Стигал — страница 65 из 86

Эти июньские дни очень длинные. Было еще светло, когда мы приземлились на военном аэродроме Моздока, и оттуда под спецохраной мы быстро доехали до Грозного. У меня был свой план и расчет. На рассвете я на «уазике», предоставленном мне начальником охраны, выехал в родное село.

– Может, все-таки возьмешь моих ребят, – провожая меня, в очередной раз спрашивал коллега.

– Нет… Одному спокойнее. Да и дело сугубо личное. Рисковать чьей-то жизнью…

– Ну смотри, как знаешь… Одно скажу, федералы на блокпостах не тронут – номера особые, чекистские… Да и так называемые боевики не тронут – все под одной крышей… Разве что на простых бандюг наткнешься. Но их, сам знаешь, почти всех ликвидировали…

– Как и сына моего…

После паузы он сменил тему:

– Оружие берешь?

– Нет.

– Правильно. Бесполезно… Как ты просил – фонарик и провиант в машине. Я выписал положенный путевой лист, и… Бог в помощь.

Я хотел доехать до родного села, а там, наверное, кто-нибудь да знает судьбу моего сына. Однако прямо за Ведено, где начинается высокогорная Чечня, мощный блокпост – далее проезд просто запрещен. И как мне сообщили – выше никто не живет. Все села разбиты. Жителей нет. Только в более-менее большом после Ведено селе Харачой осталось с десяток людей, и то очень пожилые, и туда проезд запрещен. В принципе эта поездка на родину ничего мне не дала, лишь узнал, что мой кабинет еще свободен – специалиста по бурению здесь нет, так что заменить меня некем, как говорится, дураков нет. Но и у меня иных вариантов работы нет. Просто я попросил недельку – поехать в Москву, а мне даже командировку сообразили. Как и обещал дочери, через пару дней увидел ее. И первое, что она сказала:

– Дада, ты совсем почернел.

– Это загар кубинский.

– Тот загар был розовый, и он быстро сошел. А это гарь чеченской войны и наших потерь на твоем несчастном лице.

Чуть позже она спросила:

– Ты ведь с дороги голодный. Почему не ешь?

– Я поел, больше не хочу.

У меня просто не было аппетита в этом тяжелом положении. Я боялся при ней расплакаться, хотя очень хотел, еле себя сдерживал. А у нее ведь ответственный экзамен, ей плакать нельзя, и она мне так и сказала, просто поддела:

– Москва слезам не верит.

– Да-да, – напрягся я. – Ты должна. Ты обязана ради матери поступить… И младший об этом просил, мечтал.

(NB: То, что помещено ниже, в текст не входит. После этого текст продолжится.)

-- ==== Sys2Proof/Machine/RowsVectorLdst.lean ====
section
/-! DEFINITION. Machine/RowsVectorLdst.lean: the rows of the vector loads and stores (46_vector_ldst),
as spec/opcode_table.json lists them (30_encoding.md R110), in parts by the fields the trees discriminate on first (R104). -/

namespace Sys2Proof

/-- `inst[6:0]` = 0000111, `inst[14:12]` = 000: R6000 `vle8.v` to R6308 `vlm.v`. -/
def partVectorLdst1 : Part := ⟨0x0000707f#32, 0x00000007#32, [
  ⟨.vle8V, 32, 0xfdf0707f#32, 0x00000007#32, xAll, none, []⟩,
  ⟨.vle8ffV, 32, 0xfdf0707f#32, 0x01000007#32, xAll, none, []⟩,
  ⟨.vlse8V, 32, 0xfc00707f#32, 0x08000007#32, xAll, none, []⟩,
  ⟨.vluxei8V, 32, 0xfc00707f#32, 0x04000007#32, xAll, none, []⟩,
  ⟨.vloxei8V, 32, 0xfc00707f#32, 0x0c000007#32, xAll, none, []⟩,
  ⟨.vlseg2e8V, 32, 0xfdf0707f#32, 0x20000007#32, xAll, none, []⟩,
  ⟨.vlseg2e8ffV, 32, 0xfdf0707f#32, 0x21000007#32, xAll, none, []⟩,
  ⟨.vlsseg2e8V, 32, 0xfc00707f#32, 0x28000007#32, xAll, none, []⟩,
  ⟨.vluxseg2ei8V, 32, 0xfc00707f#32, 0x24000007#32, xAll, none, []⟩,
  ⟨.vloxseg2ei8V, 32, 0xfc00707f#32, 0x2c000007#32, xAll, none, []⟩,
  ⟨.vlseg3e8V, 32, 0xfdf0707f#32, 0x40000007#32, xAll, none, []⟩,
  ⟨.vlseg3e8ffV, 32, 0xfdf0707f#32, 0x41000007#32, xAll, none, []⟩,
  ⟨.vlsseg3e8V, 32, 0xfc00707f#32, 0x48000007#32, xAll, none, []⟩,
  ⟨.vluxseg3ei8V, 32, 0xfc00707f#32, 0x44000007#32, xAll, none, []⟩,
  ⟨.vloxseg3ei8V, 32, 0xfc00707f#32, 0x4c000007#32, xAll, none, []⟩,
  ⟨.vlseg4e8V, 32, 0xfdf0707f#32, 0x60000007#32, xAll, none, []⟩,
  ⟨.vlseg4e8ffV, 32, 0xfdf0707f#32, 0x61000007#32, xAll, none, []⟩,
  ⟨.vlsseg4e8V, 32, 0xfc00707f#32, 0x68000007#32, xAll, none, []⟩,
  ⟨.vluxseg4ei8V, 32, 0xfc00707f#32, 0x64000007#32, xAll, none, []⟩,
  ⟨.vloxseg4ei8V, 32, 0xfc00707f#32, 0x6c000007#32, xAll, none, []⟩,
  ⟨.vlseg5e8V, 32, 0xfdf0707f#32, 0x80000007#32, xAll, none, []⟩,
  ⟨.vlseg5e8ffV, 32, 0xfdf0707f#32, 0x81000007#32, xAll, none, []⟩,
  ⟨.vlsseg5e8V, 32, 0xfc00707f#32, 0x88000007#32, xAll, none, []⟩,
  ⟨.vluxseg5ei8V, 32, 0xfc00707f#32, 0x84000007#32, xAll, none, []⟩,
  ⟨.vloxseg5ei8V, 32, 0xfc00707f#32, 0x8c000007#32, xAll, none, []⟩,
  ⟨.vlseg6e8V, 32, 0xfdf0707f#32, 0xa0000007#32, xAll, none, []⟩,
  ⟨.vlseg6e8ffV, 32, 0xfdf0707f#32, 0xa1000007#32, xAll, none, []⟩,
  ⟨.vlsseg6e8V, 32, 0xfc00707f#32, 0xa8000007#32, xAll, none, []⟩,
  ⟨.vluxseg6ei8V, 32, 0xfc00707f#32, 0xa4000007#32, xAll, none, []⟩,
  ⟨.vloxseg6ei8V, 32, 0xfc00707f#32, 0xac000007#32, xAll, none, []⟩,
  ⟨.vlseg7e8V, 32, 0xfdf0707f#32, 0xc0000007#32, xAll, none, []⟩,
  ⟨.vlseg7e8ffV, 32, 0xfdf0707f#32, 0xc1000007#32, xAll, none, []⟩,
  ⟨.vlsseg7e8V, 32, 0xfc00707f#32, 0xc8000007#32, xAll, none, []⟩,
  ⟨.vluxseg7ei8V, 32, 0xfc00707f#32, 0xc4000007#32, xAll, none, []⟩,
  ⟨.vloxseg7ei8V, 32, 0xfc00707f#32, 0xcc000007#32, xAll, none, []⟩,
  ⟨.vlseg8e8V, 32, 0xfdf0707f#32, 0xe0000007#32, xAll, none, []⟩,
  ⟨.vlseg8e8ffV, 32, 0xfdf0707f#32, 0xe1000007#32, xAll, none, []⟩,
  ⟨.vlsseg8e8V, 32, 0xfc00707f#32, 0xe8000007#32, xAll, none, []⟩,
  ⟨.vluxseg8ei8V, 32, 0xfc00707f#32, 0xe4000007#32, xAll, none, []⟩,
  ⟨.vloxseg8ei8V, 32, 0xfc00707f#32, 0xec000007#32, xAll, none, []⟩,
  ⟨.vl1re8V, 32, 0xfff0707f#32, 0x02800007#32, xAll, none, []⟩,
  ⟨.vl2re8V, 32, 0xfff0707f#32, 0x22800007#32, xAll, none, []⟩,
  ⟨.vl4re8V, 32, 0xfff0707f#32, 0x62800007#32, xAll, none, []⟩,
  ⟨.vl8re8V, 32, 0xfff0707f#32, 0xe2800007#32, xAll, none, []⟩,
  ⟨.vlmV, 32, 0xfff0707f#32, 0x02b00007#32, xAll, none, []⟩]⟩

/-- `inst[6:0]` = 0000111, `inst[14:12]` = 101: R6076 `vle16.v` to R6151 `vl8re16.v`. -/
def partVectorLdst2 : Part := ⟨0x0000707f#32, 0x00005007#32, [
  ⟨.vle16V, 32, 0xfdf0707f#32, 0x00005007#32, xAll, none, []⟩,
  ⟨.vle16ffV, 32, 0xfdf0707f#32, 0x01005007#32, xAll, none, []⟩,
  ⟨.vlse16V, 32, 0xfc00707f#32, 0x08005007#32, xAll, none, []⟩,
  ⟨.vluxei16V, 32, 0xfc00707f#32, 0x04005007#32, xAll, none, []⟩,
  ⟨.vloxei16V, 32, 0xfc00707f#32, 0x0c005007#32, xAll, none, []⟩,
  ⟨.vlseg2e16V, 32, 0xfdf0707f#32, 0x20005007#32, xAll, none, []⟩,
  ⟨.vlseg2e16ffV, 32, 0xfdf0707f#32, 0x21005007#32, xAll, none, []⟩,
  ⟨.vlsseg2e16V, 32, 0xfc00707f#32, 0x28005007#32, xAll, none, []⟩,
  ⟨.vluxseg2ei16V, 32, 0xfc00707f#32, 0x24005007#32, xAll, none, []⟩,
  ⟨.vloxseg2ei16V, 32, 0xfc00707f#32, 0x2c005007#32, xAll, none, []⟩,
  ⟨.vlseg3e16V, 32, 0xfdf0707f#32, 0x40005007#32, xAll, none, []⟩,
  ⟨.vlseg3e16ffV, 32, 0xfdf0707f#32, 0x41005007#32, xAll, none, []⟩,
  ⟨.vlsseg3e16V, 32, 0xfc00707f#32, 0x48005007#32, xAll, none, []⟩,
  ⟨.vluxseg3ei16V, 32, 0xfc00707f#32, 0x44005007#32, xAll, none, []⟩,
  ⟨.vloxseg3ei16V, 32, 0xfc00707f#32, 0x4c005007#32, xAll, none, []⟩,
  ⟨.vlseg4e16V, 32, 0xfdf0707f#32, 0x60005007#32, xAll, none, []⟩,
  ⟨.vlseg4e16ffV, 32, 0xfdf0707f#32, 0x61005007#32, xAll, none, []⟩,
  ⟨.vlsseg4e16V, 32, 0xfc00707f#32, 0x68005007#32, xAll, none, []⟩,
  ⟨.vluxseg4ei16V, 32, 0xfc00707f#32, 0x64005007#32, xAll, none, []⟩,
  ⟨.vloxseg4ei16V, 32, 0xfc00707f#32, 0x6c005007#32, xAll, none, []⟩,
  ⟨.vlseg5e16V, 32, 0xfdf0707f#32, 0x80005007#32, xAll, none, []⟩,
  ⟨.vlseg5e16ffV, 32, 0xfdf0707f#32, 0x81005007#32, xAll, none, []⟩,
  ⟨.vlsseg5e16V, 32, 0xfc00707f#32, 0x88005007#32, xAll, none, []⟩,
  ⟨.vluxseg5ei16V, 32, 0xfc00707f#32, 0x84005007#32, xAll, none, []⟩,
  ⟨.vloxseg5ei16V, 32, 0xfc00707f#32, 0x8c005007#32, xAll, none, []⟩,
  ⟨.vlseg6e16V, 32, 0xfdf0707f#32, 0xa0005007#32, xAll, none, []⟩,
  ⟨.vlseg6e16ffV, 32, 0xfdf0707f#32, 0xa1005007#32, xAll, none, []⟩,
  ⟨.vlsseg6e16V, 32, 0xfc00707f#32, 0xa8005007#32, xAll, none, []⟩,
  ⟨.vluxseg6ei16V, 32, 0xfc00707f#32, 0xa4005007#32, xAll, none, []⟩,
  ⟨.vloxseg6ei16V, 32, 0xfc00707f#32, 0xac005007#32, xAll, none, []⟩,
  ⟨.vlseg7e16V, 32, 0xfdf0707f#32, 0xc0005007#32, xAll, none, []⟩,
  ⟨.vlseg7e16ffV, 32, 0xfdf0707f#32, 0xc1005007#32, xAll, none, []⟩,
  ⟨.vlsseg7e16V, 32, 0xfc00707f#32, 0xc8005007#32, xAll, none, []⟩,
  ⟨.vluxseg7ei16V, 32, 0xfc00707f#32, 0xc4005007#32, xAll, none, []⟩,
  ⟨.vloxseg7ei16V, 32, 0xfc00707f#32, 0xcc005007#32, xAll, none, []⟩,
  ⟨.vlseg8e16V, 32, 0xfdf0707f#32, 0xe0005007#32, xAll, none, []⟩,
  ⟨.vlseg8e16ffV, 32, 0xfdf0707f#32, 0xe1005007#32, xAll, none, []⟩,
  ⟨.vlsseg8e16V, 32, 0xfc00707f#32, 0xe8005007#32, xAll, none, []⟩,
  ⟨.vluxseg8ei16V, 32, 0xfc00707f#32, 0xe4005007#32, xAll, none, []⟩,
  ⟨.vloxseg8ei16V, 32, 0xfc00707f#32, 0xec005007#32, xAll, none, []⟩,
  ⟨.vl1re16V, 32, 0xfff0707f#32, 0x02805007#32, xAll, none, []⟩,
  ⟨.vl2re16V, 32, 0xfff0707f#32, 0x22805007#32, xAll, none, []⟩,
  ⟨.vl4re16V, 32, 0xfff0707f#32, 0x62805007#32, xAll, none, []⟩,
  ⟨.vl8re16V, 32, 0xfff0707f#32, 0xe2805007#32, xAll, none, []⟩]⟩

/-- `inst[6:0]` = 0000111, `inst[14:12]` = 110: R6152 `vle32.v` to R6227 `vl8re32.v`. -/
def partVectorLdst3 : Part := ⟨0x0000707f#32, 0x00006007#32, [
  ⟨.vle32V, 32, 0xfdf0707f#32, 0x00006007#32, xAll, none, []⟩,
  ⟨.vle32ffV, 32, 0xfdf0707f#32, 0x01006007#32, xAll, none, []⟩,
  ⟨.vlse32V, 32, 0xfc00707f#32, 0x08006007#32, xAll, none, []⟩,
  ⟨.vluxei32V, 32, 0xfc00707f#32, 0x04006007#32, xAll, none, []⟩,
  ⟨.vloxei32V, 32, 0xfc00707f#32, 0x0c006007#32, xAll, none, []⟩,
  ⟨.vlseg2e32V, 32, 0xfdf0707f#32, 0x20006007#32, xAll, none, []⟩,
  ⟨.vlseg2e32ffV, 32, 0xfdf0707f#32, 0x21006007#32, xAll, none, []⟩,
  ⟨.vlsseg2e32V, 32, 0xfc00707f#32, 0x28006007#32, xAll, none, []⟩,
  ⟨.vluxseg2ei32V, 32, 0xfc00707f#32, 0x24006007#32, xAll, none, []⟩,
  ⟨.vloxseg2ei32V, 32, 0xfc00707f#32, 0x2c006007#32, xAll, none, []⟩,
  ⟨.vlseg3e32V, 32, 0xfdf0707f#32, 0x40006007#32, xAll, none, []⟩,
  ⟨.vlseg3e32ffV, 32, 0xfdf0707f#32, 0x41006007#32, xAll, none, []⟩,
  ⟨.vlsseg3e32V, 32, 0xfc00707f#32, 0x48006007#32, xAll, none, []⟩,
  ⟨.vluxseg3ei32V, 32, 0xfc00707f#32, 0x44006007#32, xAll, none, []⟩,
  ⟨.vloxseg3ei32V, 32, 0xfc00707f#32, 0x4c006007#32, xAll, none, []⟩,
  ⟨.vlseg4e32V, 32, 0xfdf0707f#32, 0x60006007#32, xAll, none, []⟩,
  ⟨.vlseg4e32ffV, 32, 0xfdf0707f#32, 0x61006007#32, xAll, none, []⟩,
  ⟨.vlsseg4e32V, 32, 0xfc00707f#32, 0x68006007#32, xAll, none, []⟩,
  ⟨.vluxseg4ei32V, 32, 0xfc00707f#32, 0x64006007#32, xAll, none, []⟩,
  ⟨.vloxseg4ei32V, 32, 0xfc00707f#32, 0x6c006007#32, xAll, none, []⟩,
  ⟨.vlseg5e32V, 32, 0xfdf0707f#32, 0x80006007#32, xAll, none, []⟩,
  ⟨.vlseg5e32ffV, 32, 0xfdf0707f#32, 0x81006007#32, xAll, none, []⟩,
  ⟨.vlsseg5e32V, 32, 0xfc00707f#32, 0x88006007#32, xAll, none, []⟩,
  ⟨.vluxseg5ei32V, 32, 0xfc00707f#32, 0x84006007#32, xAll, none, []⟩,
  ⟨.vloxseg5ei32V, 32, 0xfc00707f#32, 0x8c006007#32, xAll, none, []⟩,
  ⟨.vlseg6e32V, 32, 0xfdf0707f#32, 0xa0006007#32, xAll, none, []⟩,
  ⟨.vlseg6e32ffV, 32, 0xfdf0707f#32, 0xa1006007#32, xAll, none, []⟩,
  ⟨.vlsseg6e32V, 32, 0xfc00707f#32, 0xa8006007#32, xAll, none, []⟩,
  ⟨.vluxseg6ei32V, 32, 0xfc00707f#32, 0xa4006007#32, xAll, none, []⟩,
  ⟨.vloxseg6ei32V, 32, 0xfc00707f#32, 0xac006007#32, xAll, none, []⟩,
  ⟨.vlseg7e32V, 32, 0xfdf0707f#32, 0xc0006007#32, xAll, none, []⟩,
  ⟨.vlseg7e32ffV, 32, 0xfdf0707f#32, 0xc1006007#32, xAll, none, []⟩,
  ⟨.vlsseg7e32V, 32, 0xfc00707f#32, 0xc8006007#32, xAll, none, []⟩,
  ⟨.vluxseg7ei32V, 32, 0xfc00707f#32, 0xc4006007#32, xAll, none, []⟩,
  ⟨.vloxseg7ei32V, 32, 0xfc00707f#32, 0xcc006007#32, xAll, none, []⟩,
  ⟨.vlseg8e32V, 32, 0xfdf0707f#32, 0xe0006007#32, xAll, none, []⟩,
  ⟨.vlseg8e32ffV, 32, 0xfdf0707f#32, 0xe1006007#32, xAll, none, []⟩,
  ⟨.vlsseg8e32V, 32, 0xfc00707f#32, 0xe8006007#32, xAll, none, []⟩,
  ⟨.vluxseg8ei32V, 32, 0xfc00707f#32, 0xe4006007#32, xAll, none, []⟩,
  ⟨.vloxseg8ei32V, 32, 0xfc00707f#32, 0xec006007#32, xAll, none, []⟩,
  ⟨.vl1re32V, 32, 0xfff0707f#32, 0x02806007#32, xAll, none, []⟩,
  ⟨.vl2re32V, 32, 0xfff0707f#32, 0x22806007#32, xAll, none, []⟩,
  ⟨.vl4re32V, 32, 0xfff0707f#32, 0x62806007#32, xAll, none, []⟩,
  ⟨.vl8re32V, 32, 0xfff0707f#32, 0xe2806007#32, xAll, none, []⟩]⟩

Вот тут у меня предательски голос сорвался, и я уже не мог слезы сдержать. То же самое с ней. Рыдая, она бросилась в свою комнату, а я в ванную, чтобы поток воды заглушил мои рыдания. Через несколько часов, уже ночь наступила, я осторожно постучал в ее дверь:

– Шовда, давай покушаем, – даже ответа не последовало. Тогда я добавил:

– У тебя ведь экзамен, – только теперь услышал шорох за дверью.

Она вышла не сразу. Строгая, спокойная, только глаза воспалены на фоне синюще-фиолетовых кругов. Мне ее так жалко, и я не знаю, что делать. А она как-то непреклонно подошла к роялю, села за инструмент и осипшим голосом:

– Вокал провалю… Тогда придется и мне жить в Грозном в твоем рабочем кабинете

Я что-то стал лепетать, мол, еще два дня, время еще есть и голос вернется. А она очень строго:

– Дада, до сих пор стеснялась сказать… В общем, Руслан мне присылал стихи. И одно было посвящено тебе. Так и называется – «Стигал – Небо». Я на эти слова, – тут она чуть не сорвалась, тяжело глотнула и продолжила, – на эти стихи постаралась наложить мелодию. Послушай, пожалуйста. Оцени…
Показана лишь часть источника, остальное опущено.